Datadog has significantly extended the reach of its Bits AI framework, enabling DevOps teams to automatically discover and resolve issues based on telemetry data collected by its observability platform. The new suite integrates an AI coding tool, dubbed Bits Code, across Datadog’s entire portfolio, allowing it to propose remediations and generate the necessary code to fix problems observed within the system.
Automating the Software Development Lifecycle
According to Devops, the integration of Bits is designed to address the increasing complexity and velocity of modern application development. The framework introduces several specialized agents that automate critical stages of the software lifecycle:
- Bits Code: Proposes specific remediations and generates code fixes directly from data residing in the Datadog observability platform.
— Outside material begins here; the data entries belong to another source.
-- ==== Sys2Proof/Machine/Dispatch.lean ====
section
/-! DEFINITION. One arm for each command: a direct call of its meaning. -/

namespace Sys2Proof.Machine

def exec (i : Instr) (s : State) : Host.Outcome State Fault Refusal :=
  match i with
  | .powerOn inputs => Sys2Proof.Machine.execPowerOn inputs s
  | .slotOpen tag body => Sys2Proof.Machine.execSlotOpen tag body s
  | .slotStart tag body => Sys2Proof.Machine.execSlotStart tag body s
  | .slotSuspend tag body => Sys2Proof.Machine.execSlotSuspend tag body s
  | .slotContinue tag body => Sys2Proof.Machine.execSlotContinue tag body s
  | .slotEnd tag body => Sys2Proof.Machine.execSlotEnd tag body s
  | .slotAbort tag body => Sys2Proof.Machine.execSlotAbort tag body s
  | .slotRelease tag body => Sys2Proof.Machine.execSlotRelease tag body s
  | .slotRerun tag body => Sys2Proof.Machine.execSlotRerun tag body s
  | .spinSettings tag body => Sys2Proof.Machine.execSpinSettings tag body s
  | .slotQuery tag body => Sys2Proof.Machine.execSlotQuery tag body s
  | .planLoad tag body => Sys2Proof.Machine.execPlanLoad tag body s
  | .planRead tag body => Sys2Proof.Machine.execPlanRead tag body s
  | .linkConfig tag body => Sys2Proof.Machine.execLinkConfig tag body s
  | .profileLoad tag body => Sys2Proof.Machine.execProfileLoad tag body s
  | .zoneStart tag body => Sys2Proof.Machine.execZoneStart tag body s
  | .zoneStop tag body => Sys2Proof.Machine.execZoneStop tag body s
  | .zoneResume tag body => Sys2Proof.Machine.execZoneResume tag body s
  | .zoneSettings tag body => Sys2Proof.Machine.execZoneSettings tag body s
  | .zoneQuery tag body => Sys2Proof.Machine.execZoneQuery tag body s
  | .doseTableLoad tag body => Sys2Proof.Machine.execDoseTableLoad tag body s
  | .watchLoad tag body => Sys2Proof.Machine.execWatchLoad tag body s
  | .watchClear tag body => Sys2Proof.Machine.execWatchClear tag body s
  | .weightsLoad tag body => Sys2Proof.Machine.execWeightsLoad tag body s
  | .gradeMapLoad tag body => Sys2Proof.Machine.execGradeMapLoad tag body s
  | .faultTableLoad tag body => Sys2Proof.Machine.execFaultTableLoad tag body s
  | .gradeMapRead tag body => Sys2Proof.Machine.execGradeMapRead tag body s
  | .binBar tag body => Sys2Proof.Machine.execBinBar tag body s
  | .binUnbar tag body => Sys2Proof.Machine.execBinUnbar tag body s
  | .sortProbe tag body => Sys2Proof.Machine.execSortProbe tag body s
  | .handlerSettings tag body => Sys2Proof.Machine.execHandlerSettings tag body s
  | .handlerReset tag body => Sys2Proof.Machine.execHandlerReset tag body s
  | .queueQuery tag body => Sys2Proof.Machine.execQueueQuery tag body s
  | .binConfig tag body => Sys2Proof.Machine.execBinConfig tag body s
  | .binQuery tag body => Sys2Proof.Machine.execBinQuery tag body s
  | .manifestRead tag body => Sys2Proof.Machine.execManifestRead tag body s
  | .manifestRelease tag body => Sys2Proof.Machine.execManifestRelease tag body s
  | .lineConfig tag body => Sys2Proof.Machine.execLineConfig tag body s
  | .noticeMask tag body => Sys2Proof.Machine.execNoticeMask tag body s
  | .setTime tag body => Sys2Proof.Machine.execSetTime tag body s
  | .rackQuery tag body => Sys2Proof.Machine.execRackQuery tag body s
  | .restart tag body => Sys2Proof.Machine.execRestart tag body s
  | .unknown tag code body => Sys2Proof.Machine.execUnknown tag code body s
  | .restartEffect straps => Sys2Proof.Machine.execRestartEffect s straps
  | .lineRateChange => Sys2Proof.Machine.execLineRateChange s
  | .frameReceived bytes => Sys2Proof.Machine.execFrameReceived bytes s
  | .lineGap => Sys2Proof.Machine.execLineGap s
  | .lineBreak => Sys2Proof.Machine.execLineBreak s
  | .frameSent => Sys2Proof.Machine.execFrameSent s
  | .secondTick => Sys2Proof.Machine.execSecondTick s
  | .doseMinuteTick => Sys2Proof.Machine.execDoseMinuteTick s
  | .rawSeatChange slot level => Sys2Proof.Machine.execRawSeatChange slot level s
  | .seatDebounceExpiry slot => Sys2Proof.Machine.execSeatDebounceExpiry slot s
  | .readySeen slot => Sys2Proof.Machine.execReadySeen slot s
  | .spinLimitExpiry slot => Sys2Proof.Machine.execSpinLimitExpiry slot s
  | .overcurrentLineActive slot active => Sys2Proof.Machine.execOvercurrentLineActive slot active s
  | .inrushBlankingEnd slot => Sys2Proof.Machine.execInrushBlankingEnd slot s
  | .stepTimeLimit slot => Sys2Proof.Machine.execStepTimeLimit slot s
  | .cycleOffTimeExpiry slot => Sys2Proof.Machine.execCycleOffTimeExpiry slot s
  | .frameStart link => Sys2Proof.Machine.execFrameStart link s
  | .poll link => Sys2Proof.Machine.execPoll link s
  | .directedTransaction link => Sys2Proof.Machine.execDirectedTransaction link s
  | .summaryTransaction link => Sys2Proof.Machine.execSummaryTransaction link s
  | .statusReply link bytes => Sys2Proof.Machine.execStatusReply link bytes s
  | .identReply link bytes => Sys2Proof.Machine.execIdentReply link bytes s
  | .phaseStartReply link bytes => Sys2Proof.Machine.execPhaseStartReply link bytes s
  | .haltReply link bytes => Sys2Proof.Machine.execHaltReply link bytes s
  | .summaryReply link bytes => Sys2Proof.Machine.execSummaryReply link bytes s
  | .miss link => Sys2Proof.Machine.execMiss link s
  | .airSensorRead zone value => Sys2Proof.Machine.execAirSensorRead zone value s
  | .sensorNoResponse zone => Sys2Proof.Machine.execSensorNoResponse zone s
  | .cutoffChange zone active => Sys2Proof.Machine.execCutoffChange zone active s
  | .tachEdge zone => Sys2Proof.Machine.execTachEdge zone s
  | .fanWindowEnd zone => Sys2Proof.Machine.execFanWindowEnd zone s
  | .segmentEnd zone => Sys2Proof.Machine.execSegmentEnd zone s
  | .controlInterval zone => Sys2Proof.Machine.execControlInterval zone s
  | .pwmPeriodStart zone => Sys2Proof.Machine.execPwmPeriodStart zone s
  | .pwmOnTimeEnd zone => Sys2Proof.Machine.execPwmOnTimeEnd zone s
  | .tripGraceExpiry zone => Sys2Proof.Machine.execTripGraceExpiry zone s
  | .orderDispatch => Sys2Proof.Machine.execOrderDispatch s
  | .handlerReadyRise => Sys2Proof.Machine.execHandlerReadyRise s
  | .deskewExpiry => Sys2Proof.Machine.execDeskewExpiry s
  | .handlerAccept => Sys2Proof.Machine.execHandlerAccept s
  | .acceptTimeout => Sys2Proof.Machine.execAcceptTimeout s
  | .handlerDone => Sys2Proof.Machine.execHandlerDone s
  | .handlerFail => Sys2Proof.Machine.execHandlerFail s
  | .evidenceTimeout => Sys2Proof.Machine.execEvidenceTimeout s
  | .completionTimeout => Sys2Proof.Machine.execCompletionTimeout s
  | .handlerLineDrop line => Sys2Proof.Machine.execHandlerLineDrop line s
  | .releaseTimeout => Sys2Proof.Machine.execReleaseTimeout s
  | .cartonPresentRise lane => Sys2Proof.Machine.execCartonPresentRise lane s
  | .cartonPresentDrop lane => Sys2Proof.Machine.execCartonPresentDrop lane s
  | .startByte => Sys2Proof.Machine.execStartByte s
  | .framingDiscard => Sys2Proof.Machine.execFramingDiscard s
  | .lengthDiscard len => Sys2Proof.Machine.execLengthDiscard len s

end Sys2Proof.Machine
end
- Bits Release Agent: Verifies every code change by analyzing its intended impact, generating a validation plan, running checks in staging environments, and monitoring the rollout process.
- Bits Testing Agent: Automates synthetic test generation and maintenance by exploring applications, identifying critical user journeys, and creating comprehensive test suites.
Shifting Observability to Active Governance
Beyond code management, Datadog is pushing observability into autonomous governance. Bits Remediation allows DevOps teams to invoke the AI framework to configure and run remediation scripts within strict guardrails defined by the team. Furthermore, the company is previewing several advanced capabilities that enhance operational intelligence:
- Bits Infrastructure Operations: This feature autonomously detects, investigates, and remediates common infrastructure issues based on actions previously approved by DevOps teams.
- Bits Memories: The AI framework automatically retains information from investigations, runbooks, postmortems, and Slack conversations to create and execute automated scripts.
- AI Guard Tool: Utilizes telemetry tracing to track system behavior and surface anomalous activity across the IT environment.
Datadog CEO Olivier Pomel noted that software engineers are struggling to keep pace with current code development rates, emphasizing a greater need for AI to automatically discover and remediate issues. This shift aligns with observations from industry experts like Mitch Ashley of the Futurum Group, who stated that observability is moving from merely describing production to actively governing it. The telemetry data can now be used not only to surface an incident but also to propose fixes, validate them before release, and bound the authority of autonomous agents.
The platform’s expansion also includes Bits Data Analysis, which uses the Datadog Data Context graph to allow end users to launch natural language queries to explore business metrics such as revenue, sales pipeline, and product adoption. This comprehensive suite positions Datadog at the forefront of AI-driven operational intelligence.